31 Oct 2018
Delve into several hair-raising tales from our collection
by Victoria Syrett, Archives Assistant
Ghost ships, sometimes also called phantom ships, are vessels with no living crew aboard. These may be real derelict ships found adrift with their crew missing, such as the 19th century HMS Resolute, or fictional and folkloric ones, like the apocryphal Octavius.
Below you can read two extracted from one of our books in the library, “The Phantom Ship” by R. L. Hadfield, published in 1937 (RMG ID: PBB4629). Hopefully that will leave you with icy fingers crawling up your spine.
The legend of the Octavius
On August 1775 at midnight with the winds howling past snow peaked ice bergs, the Octavius aimlessly drifting off the coast of Greenland within two miles of the whaleship the Herald. Come afternoon the next day, after a violent storm that broke apart the ice, Captain Warrens of the Herald spotted the Octavius and in his excitement climbed on board. He first came to a cabin and with a tremor running through him, found a man sitting at a desk with green damp mould touching the man’s cheek and forehead, a pen in his hand and a log book before him. The last words on the unfinished page read:
“11th November 1762; we have now been enclosed in the ice seventy days. The fire went out yesterday, and our master has been trying ever since to kindle it again without success. His wife died yesterday. There is not relief…”
The next cabin held the body of a young woman in the bed and a man on the floor with flint and steel in his hands as if he was still trying to light the fire. The rest of the crew were found frozen in the beds and a small dog crouched at the bottom of the gang-way stairs.
The Cursed Squando
Back in 1890, the Norwegian ship, Squando, docked itself off the Embarcadero in San Francisco. It was said the Captain and first mate got on well, right up to the point when the Captain’s wife came on board. No one knows exactly what happened between these three but sadly this was to be the first mates last voyage. In a violent hatred, the Captain and his wife not only murdered the man but hacked off his head. The murderous couple then tossed the headless corpse into the San Francisco Bay and kept the head in a locker under the Captain’s bunk. Soon after, the headless corpse of the first mate was discovered in the San Francisco Bay and the Captain and his wife were captured and executed.

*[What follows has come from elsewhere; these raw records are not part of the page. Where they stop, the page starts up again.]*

/-- Key block import after admission (R156 steps 3 to 5). -/
def x9Import (kbpk : KeyRec) (b : Bytes) : PayRes :=
  match x9Parse b with
  | none => authFailed
  | some x =>
    match x9Open kbpk x with
    | none => authFailed
    | some key =>
      match x9Type x.alg key.length with
      | none => authFailed
      | some t =>
        let kps := x.opts.filter (fun o => o.1 == code2 0x4B 0x50)
        if !kbpkStrong kbpk.typ t key.length || !(kps.all (fun o => kpOk kbpk key o.2)) then authFailed
        else match x9NewKey x t key with
          | none => authFailed
          | some n => .create n

/-- Key block export (R157): the header with its KP block and padding, the enciphered key, the MAC. -/
def x9Make (j : Job) (k kbpk : KeyRec) : PayRes :=
  let v := if isAes kbpk.typ then 0x44 else 0x42
  let len := x9Size v k.material.length
  let mode := match x9Usage (code2 (j.argByte 0) (j.argByte 1)) with
    | some u => (x9Mode u k.usage).getD 0
    | none => 0
  let kcv := if v = 0x44 then toHex (padTo 5 (Config.x9Kcv 1 kbpk.material k.material))
    else toHex (padTo 3 (Config.x9Kcv 0 kbpk.material k.material))
  let opts := if v = 0x44 then le 2 0x504B ++ [0x31#8, 0x30#8, 0x30#8, 0x31#8] ++ kcv
    else le 2 0x504B ++ [0x30#8, 0x43#8, 0x30#8, 0x30#8] ++ kcv ++ [0x50#8, 0x42#8, 0x30#8, 0x34#8]
  let header := le 1 v ++ toDec 4 len ++ slice j.iv 8 2 ++ le 1 (x9Alg k.typ) ++ le 1 mode ++ slice j.iv 11 2 ++
    slice j.iv 10 1 ++ toDec 2 (if v = 0x44 then 1 else 2) ++ [0x30#8, 0x30#8] ++ opts
  let m := x9MacLen v
  let cipher := padTo (x9Body v k.material.length) (Config.x9Wrap kbpk.material header k.material)
  okOut (header ++ toHex cipher ++ toHex (padTo m (Config.x9Mac kbpk.material (header ++ cipher))))

/-- The result of a payment job on its input (R131-R157): `rnd` are eight bytes of the core's DRBG, if it has them. -/
def payRun (j : Job) (k1 : KeyRec) (k2 : Option KeyRec) (b : Bytes) (rnd : Option Bytes) : PayRes :=
  let ksn := b.take (ksnLen j)
  let t1 := if isDukpt j then dkKeyType (dkType j) else k1.typ
  let key1 := if isDukpt j then workingKey j k1.material ksn else k1.material
  let t2 := match k2 with | some k => k.typ | none => 0
  let key2 := match k2 with | some k => k.material | none => []
  let body := b.drop (ksnLen j)
  let pan := (panOf j b).map (fun c => digitVal c.toNat)
  if j.func = 0x01 then
    match pinCheck j.fmtIn (pinOpen j.fmtIn t1 key1 (body.take (fmtLen j.fmtIn)) pan) with
    | none => .structFail
    | some pin =>
      match needsFill j.fmtOut, rnd with
      | true, none => .noRandom
      | _, r => okOut (pinSeal j.fmtOut t2 key2 pin pan (r.getD []))
  else if j.func = 0x02 then
    let a := pinCheck j.fmtIn (pinOpen j.fmtIn t1 key1 (body.take (fmtLen j.fmtIn)) pan)
    let c := pinCheck j.fmtOut (pinOpen j.fmtOut t2 key2 (slice body (fmtLen j.fmtIn) (fmtLen j.fmtOut)) pan)
    match a, c with
    | some p, some q => if p == q then okOut [] else authFailed
    | _, _ => .structFail
  else if j.func = 0x10 then
    .create (initialKey k1 (padTo (symLen k1.typ) (Config.dukptInitial k1.material b)))
  else if isMacFn j.func then
    let (alg, pad, n) := macIn j
    let data := if j.func = 0x20 then body else body.take (body.length - n)
    let mac := payMac t1 alg pad n key1 data
    if j.func = 0x20 then okOut mac
    else if !(mac == body.drop (body.length - n)) then authFailed
    else if j.func = 0x21 then okOut []
    else okOut (payMac t2 (macOut j).1 (macOut j).2.1 (macOut j).2.2 key2 data)
  else if j.func = 0x30 ∨ j.func = 0x31 then emvRun j k1 b
  else if j.func = 0x40 ∨ j.func = 0x41 then
    let x := b.drop (ffTweak j)
    okOut (padTo x.length (Config.ff1 (j.func == 0x40) k1.material (ffRadix j) (b.take (ffTweak j)) x))
  else if j.func = 0x50 then x9Import k1 b
  else match k2 with
    | some kb => x9Make j k1 kb
    | none => authFailed

end Sys2Proof.Machine
end

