-- ==== Sys2Proof/Machine/SdCard.lean ====
section
/-! DEFINITION. The ceremony card: modes and tuning, transfers under interference, the directory and the files
(R432-R436). -/

set_option linter.unusedVariables false

namespace Sys2Proof.Machine

open Sys2Proof

/-- Change the SD host. -/
def onSd (f : SdHost → SdHost) (d : Dev) : Dev := { d with per := { d.per with sd := f d.per.sd } }

/-- Modes of a card from a mode down, with tuning in SDR104 and SDR50 (R434): the mode settled in and the phase. -/
def tuneFrom (c : SdCard) (mode : Nat) : Nat × Nat :=
  if mode = 7 then (if 8 ≤ c.run7 then (7, c.mid7) else if 8 ≤ c.run6 then (6, c.mid6) else (5, 0))
  else if mode = 6 then (if 8 ≤ c.run6 then (6, c.mid6) else (5, 0))
  else (mode, 0)

/-- A retune in a mode that found a run of this width and centre (R434): too narrow a run leads to the next lower mode. -/
def retuned (c : SdCard) (mode run mid : Nat) : Nat × Nat := if 8 ≤ run then (mode, mid) else tuneFrom c (mode - 1)

/-! Transfers under interference (R436). -/

/-- An error meets a transfer at the block it names: up to three tries again from that block, a data error in SDR50 or SDR104
retuning first (R434); then one mode less, from the first block, never below Default Speed. An error at a block that the
transfer has passed meets nothing. False: the transfer fails. -/
def sdWalk (c : SdCard) : List SdFault → SdRun → Bool × SdRun
  | [], r => (true, r)
  | f :: fs, r =>
    let tries := if f.block = r.block then r.tries else 0
    if f.block < r.block then sdWalk c fs r
    else if tries < 3 then
      let again := { r with block := f.block, tries := tries + 1, retries := r.retries + 1 }
      if f.err = .command ∨ r.mode < 6 then sdWalk c fs again
      else
        let to_ := retuned c r.mode f.run f.mid
        sdWalk c fs { again with mode := to_.1, phase := to_.2, retunes := r.retunes + 1 }
    else if r.mode ≤ 2 then (false, r)
    else
      let to_ := tuneFrom c (r.mode - 1)
      sdWalk c fs { r with mode := to_.1, phase := to_.2, block := 0, tries := 0 }

/-- What the host keeps of a transfer: its counters, and the mode that it was left in. -/
def sdCounted (r : SdRun) (d : Dev) : Dev :=
  bumpBy r.retunes (dk 0x7800 6) (bumpBy r.retries (dk 0x7800 5) { d with free := d.free + 1 })

/-- A transfer of `n` blocks; `writing` tells its direction. Where it fails the card moves to state 4. -/
def sdTransfer (c : SdCard) (writing : Bool) (n : Nat) (d : Dev) : Bool × Dev :=
  let x := d.per.sd
  let meets := fun (f : SdFault) => decide (f.block < n) &&
    (match f.err with | .command => true | .read => !writing | .write => writing)
  let w := sdWalk c ((Config.sdFaults d.free).filter meets) { mode := x.mode, phase := x.phase }
  let host := { x with mode := w.2.mode, phase := w.2.phase, vsel := decide (4 ≤ w.2.mode), state := if w.1 then x.state else 4, timedOut := !w.1 }
  (w.1, onSd (fun _ => host) (sdCounted w.2 d))

/-- Identification (R433): 1.8 V modes where the card accepts 1.8 V and a mode of it is allowed. A command that fails more often
than it is tried again leaves the card refused. -/
def identify (c : SdCard) (d : Dev) : Dev :=
  let w := sdWalk c ((Config.sdFaults d.free).filter (fun f => f.err == .command)) { mode := 1 }
  let d := sdCounted w.2 d
  if !c.cmd8 || !c.ready || !w.1 then onSd (fun x => { card := x.card, state := 4 }) d
  else
    let top := min c.maxMode (numOf 7 d (dk 0x7800 8))
    let v18 := c.v18 && decide (4 ≤ top)
    let to_ := tuneFrom c (if v18 then top else max 2 (min top 3))
    onSd (fun x => { card := x.card, state := if c.password.isEmpty then 2 else 3, mode := to_.1, blocks := c.blocks,
                     phase := to_.2, pwrEn := true, vsel := v18, retuneAt := d.tb.now + sec 60 }) d

/-! The directory and the files (R435). -/

/-- A block of a card: 512 bytes. -/
def sdBlock (c : SdCard) (n : Nat) : Bytes := padTo 512 ((look c.data n).getD [])

/-- The bytes of `n` blocks from a block on. -/
def sdBlocks (c : SdCard) (first n : Nat) : Bytes := ((List.range n).map (fun k => sdBlock c (first + k))).flatten

/-- The directory begins in block 2,048; its 256 entries of 16 bytes take eight blocks. -/
def sdDirBlock : Nat := 2048
def sdDirBlocks : Nat := 8

/-- An entry of the directory: FIRST_BLOCK and LENGTH. -/
def sdEntry (c : SdCard) (file : Nat) : Nat × Nat :=
  let b := slice (sdBlocks c sdDirBlock sdDirBlocks) (16 * file) 16
  (leAt b 0 4, leAt b 4 4)

/-- Blocks that a length in bytes takes. -/
def sdSpan (len : Nat) : Nat := (len + 511) / 512

/-- The card holds a file: its entry is used, and the file is at most 16 MiB and lies within the card. -/
def sdHolds (c : SdCard) (file : Nat) : Bool :=
  let e := sdEntry c file
  decide (file < 256) && decide (1 ≤ e.2 ∧ e.2 ≤ 16 * 2 ^ 20 ∧ e.1 + sdSpan e.2 ≤ c.blocks)

/-- The bytes of a file, contiguous from FIRST_BLOCK. -/
def sdFile (c : SdCard) (file : Nat) : Bytes :=
  let e := sdEntry c file
  (sdBlocks c e.1 (sdSpan e.2)).take e.2

/-- The host reads a file: the directory, then its blocks. False where a transfer fails. -/
def sdRead (c : SdCard) (file : Nat) (d : Dev) : Bool × Dev :=
  let dir := sdTransfer c false sdDirBlocks d
  if dir.1 then sdTransfer c false (sdSpan (sdEntry c file).2) dir.2 else dir

/-- Blocks of a card from a block on take bytes. -/
def sdStore (first : Nat) (bytes : Bytes) (c : SdCard) : SdCard :=
  let put := fun (m : FMap Bytes) (k : Nat) => ins m (first + k) (padTo 512 (slice bytes (512 * k) 512))
  { c with data := (List.range (sdSpan bytes.length)).foldl put c.data }

/-- The custodian writes a file: the data blocks first, then the directory with the file's entry. A write cut short leaves the old
directory in force. -/
def sdWriteFile (file first : Nat) (bytes : Bytes) (c : SdCard) (d : Dev) : Bool × Dev :=
  let entry := le 4 first ++ le 4 bytes.length ++ zeros 8
  let dir := sdBlocks c sdDirBlock sdDirBlocks
  let dir := dir.take (16 * file) ++ entry ++ dir.drop (16 * file + 16)
  let put := fun (f : SdCard → SdCard) (d : Dev) => onSd (fun x => { x with card := x.card.map f }) d
  let data := sdTransfer c true (sdSpan bytes.length) d
  if !data.1 then data
  else
    let done := sdTransfer c true sdDirBlocks (put (sdStore first bytes) data.2)
    if done.1 then (true, put (sdStore sdDirBlock dir) done.2) else done

/-- The card while files can be read from it: ready, neither locked nor being erased (R437). -/
def sdReady (d : Dev) : Option SdCard := if d.per.sd.state = 2 then d.per.sd.card else none

end Sys2Proof.Machine
end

The story of the ship doesn’t finish there. The owners of the ship found a new captain and crew, however within a month, four crew members mutinied and killed their captain. The next two captains met with similar fates, one dying from poison from a cut on his hand the other during a violent squall at night.
By 1893, the entire crew, fed up with the cursed nature of the ship, deserted it in Bathurst, New Brunswick. The ship's reputation as a haunted and cursed vessel made it impossible for the owners to hire a new crew, and even unable to keep the night watchmen.
It’s easy to scoff at ghost stories during the day but when the wind picks up howling through the deserted creaking ship, through the loose rigging, the groans of the deck and the shifting shadows, it is another matter entirely. One night watchman made his quarters in the captain’s cabin but upon lighting the lantern felt something firmly grip his sleeve. He glanced down and saw a hand, covered in blood. In gripping fear he traced the arm to its body halting at the dripping neck where the head should have been. A noise caused the watchman to slowly turn to the locker under the bunk as it opened and a round gory head rolled out to his feet. The watchman snatched up the lantern and rushed out the door spending the rest of the night on the deck. The story was the same for the next six night watchmen, all hired and quitting over the next few weeks. The ship owners eventually dismantled the ship selling off the material.
However, the cursed ship Squando wouldn't relent. Now, occasionally on fog shrouded nights, you can still make out the ghostly outline of the ship sailing off the Embarcadero along the San Francisco coastline.